## What you will do
Where in the records does the word "command" appear? Copy each line that holds it.

(Dataset records begins)

/-- Settles O36: the generator makes micro-ops only, and never the ill-formed one. -/
theorem generatorMakesValidWords : Obligations.GeneratorMakesValidWords := by
  intro s i hi
  have hmicro := s.prog_isHost i hi
  have h255 : i ≠ .recvByte 255#8 := fun h => s.recvByte_max_not_mem_prog (h ▸ hi)
  exact ⟨hmicro, Instr.wf_of_isHost hmicro h255, decodeMicro_encodeMicro hmicro⟩

end Sys2Proof.Machine
end

section
/-! O51, O57. The two pseudo-instructions of R112: the payload goes to DATA, the command write opens
the session of its microprogram, the reads return the result words. -/
namespace Sys2Proof.Machine

/-! ### Issuing a command on an idle engine -/

theorem State.issueTransfer_accepts (s : State) (hb : s.busy = false) {n : Byte} (hn : n ≠ 0#8) (w : Word) :
    s.issueTransfer n w = s.accept w := by
  simp [State.issueTransfer, hb, hn]

/-- Writing a WRITE_REG or READ_REG word to CMD accepts it (R130, R132). -/
theorem hostAccess_write_cmd {s : State} (hb : s.busy = false) (a : HalfWord) {n : Byte}
    (hn : n ≠ 0#8) {op : BitVec 2} (hop : op = 1#2 ∨ op = 2#2) :
    hostAccess (.write 0x000 .w4 (hostWord a n op)) s = .next (s.accept (hostWord a n op)) := by
  change issue (hostWord a n op) s = _
  obtain rfl | rfl := hop
  · simp only [issue, decode, decodeHost_writeReg]
    exact congrArg _ (s.issueTransfer_accepts hb hn _)
  · simp only [issue, decode, decodeHost_readReg]
    exact congrArg _ (s.issueTransfer_accepts hb hn _)

section
variable (s : State) (a : HalfWord) (n : Byte) (op : BitVec 2)

@[simp] theorem State.cmdOp_accept : (s.accept (hostWord a n op)).cmdOp = op :=
  hostOp_hostWord a n op

@[simp] theorem State.cmdLen_accept : (s.accept (hostWord a n op)).cmdLen = n.toNat :=
  congrArg BitVec.toNat (hostLen_hostWord a n op)

@[simp] theorem State.cmdAddr_accept : (s.accept (hostWord a n op)).cmdAddr = a :=
  hostAddr_hostWord a n op

theorem State.prog_accept_read :
    (s.accept (hostWord a n 2#2)).prog = readProg s.cfg a n.toNat := by
  simp [State.prog]

/-- The program of an accepted WRITE_REG whose payload is listed in DATA. -/
theorem State.prog_accept_write {bs : List Byte} (hlen : n.toNat = bs.length)
    (hread : ∀ i (h : i < bs.length), Memory.read s.mem i = some bs[i]) :
    (s.accept (hostWord a n 1#2)).prog = writeProg s.cfg a bs := by
  have hpay : (s.accept (hostWord a n 1#2)).payload = bs := by
    refine List.ext_getElem (by simp [State.payload, hlen]) fun i h1 h2 => ?_
    simp only [State.payload, List.getElem_map, List.getElem_range]
    exact State.dataByte_of_read (s := s.accept (hostWord a n 1#2)) (hread i h2) _
  simp [State.prog, hpay]

end

/-! ### Storing the payload -/

/-- Byte `j` of a packed word. -/
theorem packWord_byte (bs : List Byte) (k : Nat) {j : Nat} (hj : j < 4) :
    (packWord bs k).extractLsb' (8 * j) 8 = bs.getD (4 * k + j) 0#8 := by
  unfold packWord
  match j, hj with
  | 0, _ | 1, _ | 2, _ | 3, _ =>
    simp (disch := decide) only [BitVec.extractLsb'_append_eq_of_le,
      BitVec.extractLsb'_append_eq_of_add_le]
    simp
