-- ==== Sys2Proof/Decode.lean ====
section
/-! DEFINITION. The command a word spells by the table's bits. The table gives none of its 63 rows any bits
(spec/98_reader.md: 0 rows with fixed bits), so no word spells a command (log 4). -/

namespace Sys2Proof

/-- No row of spec/opcode_table.json gives bits, so every word spells none. -/
def decodeTableWord (_nbits _w : Nat) : Option Instr := none

end Sys2Proof
end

(Dataset records ends)

## Written reply
/-! O51, O57. The two pseudo-instructions of R112: the payload goes to DATA, the command write opens
/-! ### Issuing a command on an idle engine -/
/-! DEFINITION. The command a word spells by the table's bits. The table gives none of its 63 rows any bits
(spec/98_reader.md: 0 rows with fixed bits), so no word spells a command (log 4). -/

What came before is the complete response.